(Collected data entries)
——
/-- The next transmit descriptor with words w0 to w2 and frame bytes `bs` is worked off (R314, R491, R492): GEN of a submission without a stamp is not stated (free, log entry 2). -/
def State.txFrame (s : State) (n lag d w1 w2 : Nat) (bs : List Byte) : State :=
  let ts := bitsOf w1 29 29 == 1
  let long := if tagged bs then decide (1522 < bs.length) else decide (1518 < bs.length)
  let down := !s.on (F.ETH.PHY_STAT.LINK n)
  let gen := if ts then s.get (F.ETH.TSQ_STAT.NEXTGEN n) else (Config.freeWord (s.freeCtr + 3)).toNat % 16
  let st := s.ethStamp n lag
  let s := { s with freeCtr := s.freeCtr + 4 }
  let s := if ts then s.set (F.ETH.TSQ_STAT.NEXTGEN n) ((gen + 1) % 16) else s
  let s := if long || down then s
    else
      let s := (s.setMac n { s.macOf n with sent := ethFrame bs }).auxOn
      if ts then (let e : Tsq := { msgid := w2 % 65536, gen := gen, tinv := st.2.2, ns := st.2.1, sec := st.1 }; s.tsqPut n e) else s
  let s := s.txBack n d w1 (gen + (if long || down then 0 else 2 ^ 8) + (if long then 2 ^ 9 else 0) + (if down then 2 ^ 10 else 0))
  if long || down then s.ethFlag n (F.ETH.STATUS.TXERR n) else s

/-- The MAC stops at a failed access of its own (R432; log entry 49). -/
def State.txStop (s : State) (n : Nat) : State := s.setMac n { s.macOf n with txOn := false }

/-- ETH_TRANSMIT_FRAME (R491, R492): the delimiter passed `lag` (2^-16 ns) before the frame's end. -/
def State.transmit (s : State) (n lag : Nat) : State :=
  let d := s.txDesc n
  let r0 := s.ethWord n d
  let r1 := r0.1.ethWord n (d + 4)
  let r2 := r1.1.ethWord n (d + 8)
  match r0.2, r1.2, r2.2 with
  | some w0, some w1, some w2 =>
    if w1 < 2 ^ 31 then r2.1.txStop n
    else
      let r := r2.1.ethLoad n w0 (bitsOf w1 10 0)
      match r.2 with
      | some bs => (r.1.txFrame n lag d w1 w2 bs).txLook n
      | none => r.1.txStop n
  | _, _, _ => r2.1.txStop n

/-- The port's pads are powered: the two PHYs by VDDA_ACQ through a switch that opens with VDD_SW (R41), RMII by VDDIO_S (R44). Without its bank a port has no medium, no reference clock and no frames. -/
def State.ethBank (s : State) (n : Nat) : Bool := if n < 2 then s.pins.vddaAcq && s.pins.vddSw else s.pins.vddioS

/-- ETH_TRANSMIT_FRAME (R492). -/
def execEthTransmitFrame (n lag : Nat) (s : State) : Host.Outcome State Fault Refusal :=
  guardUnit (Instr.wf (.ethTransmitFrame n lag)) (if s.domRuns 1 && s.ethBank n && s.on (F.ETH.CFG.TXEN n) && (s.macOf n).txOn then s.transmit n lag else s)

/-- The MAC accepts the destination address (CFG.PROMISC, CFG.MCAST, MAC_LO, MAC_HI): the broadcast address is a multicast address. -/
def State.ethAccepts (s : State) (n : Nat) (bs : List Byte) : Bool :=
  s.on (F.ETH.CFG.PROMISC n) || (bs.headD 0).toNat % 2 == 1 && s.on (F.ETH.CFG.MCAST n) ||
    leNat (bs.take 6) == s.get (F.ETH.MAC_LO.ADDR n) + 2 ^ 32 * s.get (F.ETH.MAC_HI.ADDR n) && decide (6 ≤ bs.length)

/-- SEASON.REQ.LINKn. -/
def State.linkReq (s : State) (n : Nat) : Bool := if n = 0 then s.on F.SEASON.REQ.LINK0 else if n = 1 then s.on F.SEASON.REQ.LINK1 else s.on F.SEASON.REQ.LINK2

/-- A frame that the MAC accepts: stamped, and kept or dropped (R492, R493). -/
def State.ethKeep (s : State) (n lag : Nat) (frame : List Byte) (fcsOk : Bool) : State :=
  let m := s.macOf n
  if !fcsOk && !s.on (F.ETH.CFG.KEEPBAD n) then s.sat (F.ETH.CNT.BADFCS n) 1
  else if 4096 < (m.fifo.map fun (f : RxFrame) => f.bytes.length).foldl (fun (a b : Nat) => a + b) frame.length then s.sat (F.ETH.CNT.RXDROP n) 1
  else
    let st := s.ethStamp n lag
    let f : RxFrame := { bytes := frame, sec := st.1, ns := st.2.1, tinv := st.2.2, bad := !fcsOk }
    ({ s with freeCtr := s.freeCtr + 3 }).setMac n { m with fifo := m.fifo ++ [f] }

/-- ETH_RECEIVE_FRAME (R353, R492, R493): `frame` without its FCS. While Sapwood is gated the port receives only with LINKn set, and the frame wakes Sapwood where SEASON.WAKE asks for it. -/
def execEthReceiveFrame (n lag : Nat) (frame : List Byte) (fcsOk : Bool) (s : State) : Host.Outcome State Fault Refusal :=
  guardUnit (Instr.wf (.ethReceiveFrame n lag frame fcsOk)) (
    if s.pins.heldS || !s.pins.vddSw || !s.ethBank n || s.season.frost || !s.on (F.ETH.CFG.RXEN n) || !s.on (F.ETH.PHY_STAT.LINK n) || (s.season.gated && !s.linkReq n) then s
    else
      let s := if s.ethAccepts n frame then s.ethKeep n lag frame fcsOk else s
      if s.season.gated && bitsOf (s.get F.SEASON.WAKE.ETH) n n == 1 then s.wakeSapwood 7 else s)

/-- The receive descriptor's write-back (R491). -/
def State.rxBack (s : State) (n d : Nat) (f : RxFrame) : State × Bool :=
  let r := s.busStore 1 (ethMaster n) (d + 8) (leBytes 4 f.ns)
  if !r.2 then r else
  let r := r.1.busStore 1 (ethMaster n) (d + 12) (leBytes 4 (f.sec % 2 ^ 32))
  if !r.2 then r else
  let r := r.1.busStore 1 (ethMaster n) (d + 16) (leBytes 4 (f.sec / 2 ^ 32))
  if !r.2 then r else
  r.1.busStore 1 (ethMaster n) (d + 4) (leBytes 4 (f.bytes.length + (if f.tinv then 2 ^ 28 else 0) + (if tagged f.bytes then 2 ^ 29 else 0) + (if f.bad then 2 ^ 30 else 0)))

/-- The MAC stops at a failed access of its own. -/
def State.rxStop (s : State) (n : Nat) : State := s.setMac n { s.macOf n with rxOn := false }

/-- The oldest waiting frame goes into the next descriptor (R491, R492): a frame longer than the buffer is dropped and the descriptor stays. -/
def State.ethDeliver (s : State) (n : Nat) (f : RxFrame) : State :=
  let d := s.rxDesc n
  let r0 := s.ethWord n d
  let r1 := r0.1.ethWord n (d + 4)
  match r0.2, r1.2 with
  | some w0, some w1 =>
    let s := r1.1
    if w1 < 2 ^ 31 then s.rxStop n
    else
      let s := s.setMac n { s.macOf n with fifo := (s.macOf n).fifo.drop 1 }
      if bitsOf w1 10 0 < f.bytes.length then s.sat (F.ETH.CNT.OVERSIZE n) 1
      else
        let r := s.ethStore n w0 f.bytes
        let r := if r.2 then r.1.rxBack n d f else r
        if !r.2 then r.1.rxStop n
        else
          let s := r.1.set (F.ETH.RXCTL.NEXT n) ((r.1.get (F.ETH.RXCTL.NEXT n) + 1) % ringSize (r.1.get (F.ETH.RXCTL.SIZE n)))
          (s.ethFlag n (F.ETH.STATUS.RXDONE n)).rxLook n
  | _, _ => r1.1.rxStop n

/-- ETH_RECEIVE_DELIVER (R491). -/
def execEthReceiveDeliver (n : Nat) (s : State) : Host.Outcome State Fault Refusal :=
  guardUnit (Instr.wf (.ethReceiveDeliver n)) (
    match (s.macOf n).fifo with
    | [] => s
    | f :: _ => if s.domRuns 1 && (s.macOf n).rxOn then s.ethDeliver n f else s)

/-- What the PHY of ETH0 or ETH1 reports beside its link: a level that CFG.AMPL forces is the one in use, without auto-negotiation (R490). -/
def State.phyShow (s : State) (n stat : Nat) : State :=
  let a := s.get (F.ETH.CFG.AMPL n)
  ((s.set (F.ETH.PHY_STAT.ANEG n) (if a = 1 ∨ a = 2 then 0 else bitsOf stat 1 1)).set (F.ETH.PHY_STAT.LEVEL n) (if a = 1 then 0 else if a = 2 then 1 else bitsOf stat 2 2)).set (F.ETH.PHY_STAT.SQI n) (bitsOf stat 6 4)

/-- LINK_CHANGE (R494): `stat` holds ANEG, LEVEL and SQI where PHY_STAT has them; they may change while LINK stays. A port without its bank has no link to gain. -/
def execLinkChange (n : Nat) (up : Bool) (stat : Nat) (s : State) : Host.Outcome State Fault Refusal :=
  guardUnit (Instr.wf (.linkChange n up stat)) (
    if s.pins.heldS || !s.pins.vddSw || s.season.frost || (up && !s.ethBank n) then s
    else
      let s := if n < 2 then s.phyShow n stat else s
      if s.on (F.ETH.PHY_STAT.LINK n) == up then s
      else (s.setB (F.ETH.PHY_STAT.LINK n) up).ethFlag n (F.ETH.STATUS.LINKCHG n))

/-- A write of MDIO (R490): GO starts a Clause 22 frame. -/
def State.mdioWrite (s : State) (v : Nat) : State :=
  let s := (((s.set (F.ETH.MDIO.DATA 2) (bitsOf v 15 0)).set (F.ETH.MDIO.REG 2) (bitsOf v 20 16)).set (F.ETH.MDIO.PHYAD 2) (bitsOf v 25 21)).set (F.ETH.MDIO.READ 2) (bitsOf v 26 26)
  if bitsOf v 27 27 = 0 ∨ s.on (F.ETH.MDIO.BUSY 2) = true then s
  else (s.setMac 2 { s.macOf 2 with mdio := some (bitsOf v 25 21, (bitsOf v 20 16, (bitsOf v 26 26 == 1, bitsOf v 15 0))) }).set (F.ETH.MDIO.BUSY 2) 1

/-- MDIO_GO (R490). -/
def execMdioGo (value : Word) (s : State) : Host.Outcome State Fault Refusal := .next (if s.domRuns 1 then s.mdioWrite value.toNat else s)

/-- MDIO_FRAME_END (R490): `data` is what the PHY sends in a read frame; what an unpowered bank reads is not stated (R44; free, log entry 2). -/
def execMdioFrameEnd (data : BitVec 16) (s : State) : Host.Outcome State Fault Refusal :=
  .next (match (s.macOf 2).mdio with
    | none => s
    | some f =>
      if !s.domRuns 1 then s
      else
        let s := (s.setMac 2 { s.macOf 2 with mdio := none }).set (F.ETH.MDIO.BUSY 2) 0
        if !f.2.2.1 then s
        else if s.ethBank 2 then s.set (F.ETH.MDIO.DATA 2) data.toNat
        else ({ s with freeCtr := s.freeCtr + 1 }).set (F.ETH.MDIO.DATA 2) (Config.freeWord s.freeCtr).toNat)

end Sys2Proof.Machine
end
——
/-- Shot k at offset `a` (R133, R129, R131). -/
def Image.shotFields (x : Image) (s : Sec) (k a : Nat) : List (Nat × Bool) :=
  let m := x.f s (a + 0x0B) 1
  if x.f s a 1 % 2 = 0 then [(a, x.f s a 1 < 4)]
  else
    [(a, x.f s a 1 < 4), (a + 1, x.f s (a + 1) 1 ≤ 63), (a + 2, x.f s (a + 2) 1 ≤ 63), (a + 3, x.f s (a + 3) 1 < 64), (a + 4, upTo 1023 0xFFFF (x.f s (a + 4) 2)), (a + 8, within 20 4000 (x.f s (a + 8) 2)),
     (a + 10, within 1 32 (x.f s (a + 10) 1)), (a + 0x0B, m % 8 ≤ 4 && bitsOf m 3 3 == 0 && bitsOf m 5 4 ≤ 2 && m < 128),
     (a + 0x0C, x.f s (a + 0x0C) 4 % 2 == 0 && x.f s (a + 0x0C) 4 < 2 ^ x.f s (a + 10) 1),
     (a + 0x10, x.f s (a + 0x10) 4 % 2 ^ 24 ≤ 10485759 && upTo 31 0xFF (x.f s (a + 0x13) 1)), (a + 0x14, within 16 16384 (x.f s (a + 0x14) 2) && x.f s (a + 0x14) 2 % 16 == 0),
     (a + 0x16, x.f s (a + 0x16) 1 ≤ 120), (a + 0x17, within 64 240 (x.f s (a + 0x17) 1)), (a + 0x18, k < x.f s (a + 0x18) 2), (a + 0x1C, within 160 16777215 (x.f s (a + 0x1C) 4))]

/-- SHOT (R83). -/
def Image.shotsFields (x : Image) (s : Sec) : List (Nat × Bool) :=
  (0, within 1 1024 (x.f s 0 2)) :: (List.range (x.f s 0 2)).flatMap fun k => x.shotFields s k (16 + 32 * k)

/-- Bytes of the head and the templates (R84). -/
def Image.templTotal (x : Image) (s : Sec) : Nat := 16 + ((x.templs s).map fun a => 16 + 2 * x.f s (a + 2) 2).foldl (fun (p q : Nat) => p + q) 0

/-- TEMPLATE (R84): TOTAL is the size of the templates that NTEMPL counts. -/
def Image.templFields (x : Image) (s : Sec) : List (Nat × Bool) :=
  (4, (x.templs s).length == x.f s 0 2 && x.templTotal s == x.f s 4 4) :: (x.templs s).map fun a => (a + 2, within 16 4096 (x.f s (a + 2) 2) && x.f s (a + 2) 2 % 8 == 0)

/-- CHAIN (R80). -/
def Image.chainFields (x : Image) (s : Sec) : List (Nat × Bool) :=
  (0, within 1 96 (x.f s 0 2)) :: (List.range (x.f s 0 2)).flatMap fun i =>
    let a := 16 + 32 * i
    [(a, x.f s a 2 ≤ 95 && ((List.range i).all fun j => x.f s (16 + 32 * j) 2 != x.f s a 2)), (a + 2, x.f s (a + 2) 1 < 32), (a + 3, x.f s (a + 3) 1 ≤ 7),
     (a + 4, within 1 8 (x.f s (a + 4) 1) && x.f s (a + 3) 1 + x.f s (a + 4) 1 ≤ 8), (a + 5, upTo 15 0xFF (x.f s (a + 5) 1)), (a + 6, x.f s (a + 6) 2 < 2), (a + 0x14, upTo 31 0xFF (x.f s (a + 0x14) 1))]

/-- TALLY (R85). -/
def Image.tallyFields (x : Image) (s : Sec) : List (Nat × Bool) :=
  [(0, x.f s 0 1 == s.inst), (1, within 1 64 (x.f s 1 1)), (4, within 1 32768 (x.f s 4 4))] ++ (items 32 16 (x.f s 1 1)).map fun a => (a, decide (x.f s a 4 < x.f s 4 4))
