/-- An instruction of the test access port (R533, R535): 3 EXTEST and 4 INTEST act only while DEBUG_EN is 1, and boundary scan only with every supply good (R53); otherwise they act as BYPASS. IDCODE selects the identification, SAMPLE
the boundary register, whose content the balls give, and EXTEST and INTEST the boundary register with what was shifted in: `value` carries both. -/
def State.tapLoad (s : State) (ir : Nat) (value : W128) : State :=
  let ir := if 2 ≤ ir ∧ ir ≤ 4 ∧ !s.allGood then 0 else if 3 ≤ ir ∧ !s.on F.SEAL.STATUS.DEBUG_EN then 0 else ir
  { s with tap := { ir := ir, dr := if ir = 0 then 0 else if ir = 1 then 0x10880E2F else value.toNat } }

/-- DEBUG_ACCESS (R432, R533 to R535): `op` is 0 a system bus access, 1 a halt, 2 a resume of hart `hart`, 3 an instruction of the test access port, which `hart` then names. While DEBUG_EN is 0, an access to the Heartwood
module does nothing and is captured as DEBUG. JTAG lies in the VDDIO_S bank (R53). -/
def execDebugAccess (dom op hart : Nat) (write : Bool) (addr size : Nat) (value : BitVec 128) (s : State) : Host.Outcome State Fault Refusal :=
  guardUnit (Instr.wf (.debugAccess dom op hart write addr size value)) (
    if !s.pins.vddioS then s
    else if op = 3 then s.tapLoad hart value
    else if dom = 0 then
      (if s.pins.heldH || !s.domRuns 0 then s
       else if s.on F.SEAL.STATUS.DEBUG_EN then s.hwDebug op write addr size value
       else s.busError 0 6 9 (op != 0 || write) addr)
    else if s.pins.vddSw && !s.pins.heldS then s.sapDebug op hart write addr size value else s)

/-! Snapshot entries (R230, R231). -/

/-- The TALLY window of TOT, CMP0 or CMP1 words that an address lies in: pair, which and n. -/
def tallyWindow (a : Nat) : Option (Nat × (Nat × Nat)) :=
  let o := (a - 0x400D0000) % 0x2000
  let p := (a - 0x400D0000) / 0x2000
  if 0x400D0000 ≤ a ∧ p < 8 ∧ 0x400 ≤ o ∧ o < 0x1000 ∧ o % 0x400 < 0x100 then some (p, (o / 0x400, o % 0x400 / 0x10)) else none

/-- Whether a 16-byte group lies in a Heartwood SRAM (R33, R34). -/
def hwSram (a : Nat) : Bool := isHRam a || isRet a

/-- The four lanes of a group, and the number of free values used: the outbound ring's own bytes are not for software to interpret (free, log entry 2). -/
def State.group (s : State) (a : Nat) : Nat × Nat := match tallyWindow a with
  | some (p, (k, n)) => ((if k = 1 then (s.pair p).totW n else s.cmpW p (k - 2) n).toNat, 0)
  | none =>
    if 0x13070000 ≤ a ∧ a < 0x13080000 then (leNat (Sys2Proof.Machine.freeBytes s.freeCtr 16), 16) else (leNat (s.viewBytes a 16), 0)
——
- Exercise directions
Among the records above, repeat exactly the line with "def State.phyShow (s", the line with "let a := s.get (F.ETH.CFG.AMPL n)", and every line in between, and only those.

- Your solution
def State.phyShow (s : State) (n stat : Nat) : State :=
  let a := s.get (F.ETH.CFG.AMPL n)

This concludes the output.